Since they already had food prepped, they decided to try and sell through Facebook, posting in various expat groups. That first week there was absolutely no response.

“People were reeling,” said Shingadia, who watched Canadians and American friends trying to decide what to do. “They didn’t know if they were coming or going.”

Bites of India offers take-home meals with frozen entrees plus fresh-made Basmati rice, flatbreads, samosas and chutneys. The couple decided to go ahead with full production since they had all the ingredients. This also gave them something to do during a self-quarantine that ended up lasting seven weeks.

As stores began to reopen with safety measures in place, Shingadia started posting on Facebook again, offering home delivery, and this time there was an enthusiastic response from other full-time expats and stranded snowbirds — a new customer base. The couple invested in an FDA-approved professional vacuum sealing machine and are working on making their order system more efficient.
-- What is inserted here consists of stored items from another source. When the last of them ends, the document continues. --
-- ==== Sys2Proof/Machine/Decoder.lean ====
section
/-! DEFINITION. The decoder's faults and how it recovers from them (R365, R379 to R382): what the standard gives for a picture, with the
lost samples concealed, stand-ins for missing references, and the concealment map. -/

namespace Sys2Proof.Machine

/-! ## Concealed samples (R380) -/

/-- A plane whose lost samples take the co-located ones of the most recent picture. -/
def mergePlane (w : Nat) (lost : Nat → Nat → Bool) (own hidden : List Nat) : List Nat :=
  (own.zip hidden).zipIdx.map (fun x => if lost (x.2 % w) (x.2 / w) then x.1.2 else x.1.1)

/-- R380, R381: a picture with its lost luma positions concealed; a chroma sample belongs with luma position (2cx, 2cy). -/
def concealLost (p : Planes) (recent : Option Planes) (lost : List Nat) : Planes :=
  let h := concealed p recent
  let gone (k x y : Nat) : Bool := lost.contains (k * y * p.width + k * x)
  { p with
    luma := mergePlane p.width (gone 1) p.luma h.luma, cb := mergePlane (chromaWidth p) (gone 2) p.cb h.cb
    cr := mergePlane (chromaWidth p) (gone 2) p.cr h.cr }

/-- R379: the mid-grey picture, wholly marked, that stands in for a reference. -/
def standIn (p : Planes) : Planes := concealed p none

/-! ## The concealment map (R381) -/

def planeBlocks (p : Planes) : Nat := ceilDiv p.width 64 * ceilDiv p.height 64

/-- The blocks that hold a lost sample. -/
def lostBlocks (p : Planes) (lost : List Nat) : List Bool :=
  (List.range (planeBlocks p)).map (fun b => lost.any (fun i => i / p.width / 64 * ceilDiv p.width 64 + i % p.width / 64 = b))

/-- A block of a reference is marked. -/
def refMarked (refs : List (Nat × Planes)) (x : Nat × Nat) : Bool := match refs.find? (fun r => r.1 = x.1) with
  | some r => r.2.map.getD x.2 false
  | none => false

/-- The blocks whose predictions read a marked block, after `n` rounds. -/
def spreadMarks (refs : List (Nat × Planes)) (reads : List BlockReads) : Nat → List Bool → List Bool
  | 0, m => m
  | n + 1, m => spreadMarks refs reads n (m.zipIdx.map (fun x => x.1 ||
      (let r := reads.getD x.2 default
       r.inter.any (refMarked refs) || r.intra.any (fun b => m.getD b false))))

/-! ## One picture (R379) -/

/-- R379: a recovery that an event reports: its cause, its byte offset in the picture's data, and the pictures skipped. -/
structure Recovery where
  cause : Nat
  offset : Nat
  skipped : Nat
deriving DecidableEq, Repr

/-- Table 15.1: the profiles of a standard. -/
def codecProfiles (codec : Nat) : List VideoProfile :=
  if codec = 0 then [.h264High] else if codec = 1 then [.h265Main, .h265Main10] else [.av1Main]

/-- Table 15.1: the bit depths of a profile. -/
def profileDepths : VideoProfile → List Nat
  | .h264High | .h265Main => [8]
  | .h265Main10 | .av1Main => [8, 10]
  | .other => []

/-- Table 15.1: ten times the highest level. -/
def topLevel (codec : Nat) : Nat := if codec = 0 then 52 else 61

/-- Table 15.1: the largest picture. -/
def largestPicture (codec : Nat) : Nat × Nat := if codec = 0 then (4096, 2304) else if codec = 1 then (8192, 4320) else (8192, 4352)

/-- Table 15.1: 4:2:0, and for H.264 and AV1 monochrome. -/
def chromaOk (codec chroma : Nat) : Bool := chroma = 1 || (chroma = 0 && codec != 1)

/-- R363, R365: whether a picture uses no unsupported feature; one larger than Table 15.1's largest counts as such (log entry 191). -/
def supported (codec maxW maxH depth : Nat) (d : Decoded) : Bool :=
  (codecProfiles codec).contains d.info.profile && d.info.level ≤ topLevel codec && chromaOk codec d.info.chroma &&
    !(codec = 0 && (d.info.field || d.info.mbaff)) && !(codec = 2 && d.info.largeScale) && (match d.picture with
      | some p => (profileDepths d.info.profile).contains p.depth && p.depth ≤ depth && p.width ≤ maxW && p.height ≤ maxH &&
          p.width ≤ (largestPicture codec).1 && p.height ≤ (largestPicture codec).2
      | none => true)

/-- R365, R379: why a picture is skipped: its parameter sets, or an unsupported feature. -/
def skipCause (codec maxW maxH depth : Nat) (d : Decoded) : Option Nat :=
  if !d.params then some 4 else if !(supported codec maxW maxH depth d) then some 5 else none

/-! ## The bytes of a picture (R365, R379)

Start codes and the place of a NAL unit's type and layer are those of the Annex B byte streams that Table 15.1 names (log entry 192). -/

/-- An Annex B start code. -/
def startsUnit : List (Option Byte) → Bool
  | some 0 :: some 0 :: some 1 :: _ => true
  | _ => false

/-- The layer of the H.265 NAL unit after a start code. -/
def unitLayer : List (Option Byte) → Nat
  | _ :: _ :: _ :: some a :: some b :: _ => a.toNat % 2 * 32 + b.toNat / 8
  | _ => 0

/-- Whether the NAL unit after a start code is a slice or slice segment. -/
def unitIsSlice (codec : Nat) : List (Option Byte) → Bool
  | _ :: _ :: _ :: some a :: _ => if codec = 0 then 1 ≤ a.toNat % 32 && a.toNat % 32 ≤ 5 else a.toNat / 2 % 64 < 32
  | _ => false

/-- R365: the bytes of H.265's base layer, each with its offset; the other layers are skipped. -/
def baseLayer : Bool → Nat → List (Option Byte) → List (Nat × Option Byte)
  | _, _, [] => []
  | keep, k, b :: r =>
    let here := if startsUnit (b :: r) then unitLayer (b :: r) = 0 else keep
    if here then (k, b) :: baseLayer here (k + 1) r else baseLayer here (k + 1) r

/-- R365: what a decoder of a standard reads of a picture's bytes, each with its offset. -/
def readBytes (codec : Nat) (data : List (Option Byte)) : List (Nat × Option Byte) :=
  if codec = 1 then baseLayer true 0 data else data.zipIdx.map (fun x => (x.2, x.1))

/-- R379: the next start code of a slice segment after an offset. -/
def nextSlice (codec after : Nat) : Nat → List (Option Byte) → Option Nat
  | _, [] => none
  | k, b :: r => if after < k && startsUnit (b :: r) && unitIsSlice codec (b :: r) then some k else nextSlice codec after (k + 1) r

/-- R379: where decoding goes on after a fault: none at the end of the data. -/
def resyncAt (i : DecodeInput) (offset : Nat) : Option Nat :=
  if i.codec = 2 then (Config.nextTile i offset).filter (fun n => offset < n && n < i.data.length) else nextSlice i.codec offset 0 i.data

/-- R379: the first poisoned byte from an offset on. -/
def nextPoison (i : DecodeInput) (from' : Nat) : Option Nat :=
  (i.data.zipIdx.find? (fun x => x.1.isNone && from' ≤ x.2)).map Prod.snd

/-- R379: the offsets of the faults of cause 7 among the bytes read: each resynchronises as SYNTAX does. -/
def poisonFaults (i : DecodeInput) : Nat → Nat → List Nat
  | 0, _ => []
  | fuel + 1, from' => match nextPoison i from' with
    | none => []
    | some k => k :: (match resyncAt i k with
      | some n => poisonFaults i fuel n
      | none => [])

/-- R379: decoding with a stand-in for every reference that is not held. -/
def decodeWith (i : DecodeInput) : Decoded × List (Nat × Planes) :=
  let d := Config.decode i
  match d.missing, d.picture with
  | [], _ | _, none => (d, i.refs)
  | m, some p =>
    let refs := i.refs ++ m.map (fun x => (x.1, standIn p))
    ({ Config.decode { i with refs := refs } with missing := m }, refs)

/-- R379, Table 15.8: the faults of causes 1, 2 and 7: each with its offset and the samples that are concealed for it. -/
def bitstreamFaults (i : DecodeInput) (d : Decoded) : List (Recovery × List Nat) :=
  let skipped (k : Nat) : Bool := d.faults.any (fun f => f.offset < k && (f.truncated || (match resyncAt i f.offset with
    | some n => k < n
    | none => true)))
  d.faults.map (fun f => ({ cause := if f.truncated then 2 else 1, offset := f.offset, skipped := 0 },
    Config.samplesBetween i f.offset (if f.truncated then none else resyncAt i f.offset))) ++
  ((poisonFaults i i.data.length 0).filter (fun k => !(skipped k))).map (fun k =>
    ({ cause := 7, offset := k, skipped := 0 }, Config.samplesBetween i k (resyncAt i k))) ++
  i.badRefs.filterMap (fun b => (Config.predictedFrom i b).map (fun x => ({ cause := 7, offset := x.1, skipped := 0 }, x.2)))

/-- R379 to R382: the picture that is kept, and the recoveries. -/
def recovered (i : DecodeInput) (hung : Bool) (d : Decoded) (refs : List (Nat × Planes)) : Option Planes × List Recovery :=
  match d.picture with
  | none => (none, (bitstreamFaults i d).map Prod.fst)
  | some p =>
    if hung then (some (concealed p i.recent), [{ cause := 8, offset := 0, skipped := 0 }])
    else
      let found := bitstreamFaults i d
      let lost := found.flatMap Prod.snd
      let hash := if i.hashCheck then d.hashBad else none
      let map := if hash.isSome then List.replicate (planeBlocks p) true else spreadMarks refs d.reads (planeBlocks p) (lostBlocks p lost)
      (some { concealLost p i.recent lost with map := map },
        d.missing.map (fun x => { cause := 3, offset := x.2, skipped := 0 }) ++ found.map Prod.fst ++
          hash.toList.map (fun o => { cause := 6, offset := o, skipped := 0 }))

end Sys2Proof.Machine
end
Because it’s just the two of them working in a professional kitchen and doing deliveries, overhead is low and they can completely control the protocols, such as masks, gloves and other sanitation measures.

Now, he said, they’re so busy they can barely keep up.

“It’s gone very, very well,” he said. “The last post I did I was overwhelmed.”

Although there’s a chance the markets may reopen in November, Shingadia said this new business model has proven to be a blessing in disguise.

“Who knows what will happen? Will they quarantine again?” he mused. “And even if they reopen, how much tourism will happen? That’s why I want to focus on what I’m doing now.”

The Living Room Bookstore & Cafe was enjoying its first season and had quickly become a popular community gathering place in the Puerto Vallarta marina. As the coronavirus reached Mexico, owner Kelly Casey watched people starting to fly home in mid-March and made the wrenching decision to close on March 20.

Kelly Casey welcomes a customer to her Puerto Vallarta bookstore and cafe.
Kelly Casey welcomes a customer to her Puerto Vallarta bookstore and cafe.

“It was scary! People who were always here for the winter were coming in and getting ready to leave,” she said. “So many of the full-timers decided to go home, especially the Canadians, because they had health care there.”

Casey had been saving money for the slower summer season, but used it instead to pay her two employees what they said was the minimum they needed to get by.

“Emotionally this took a huge toll,” she said. “What do I do? Not just about the business, but being away from home, on my own. But you pull yourself together.”

She tried to pivot to go online, but had no electronic inventory of the thousands of used books she’d had shipped from the U.S. Her original plan had been to open other stores in other expat communities around Mexico.

“What this did was make me change my business focus,” said Casey. She hired a software developer to create a database and opened a Shopify account so customers can easily search and pay online. “Now I’m looking at shipping, rather than other brick-and-mortar locations.”

The store and cafe are now open six days a week — until the government closes everything again — and Casey is promoting the store’s new online ordering and sales too.

“All in all, everyone has been very supportive. People are happy I’m back, and they’re happy to get new books,” she said. “We’re going to get through this.”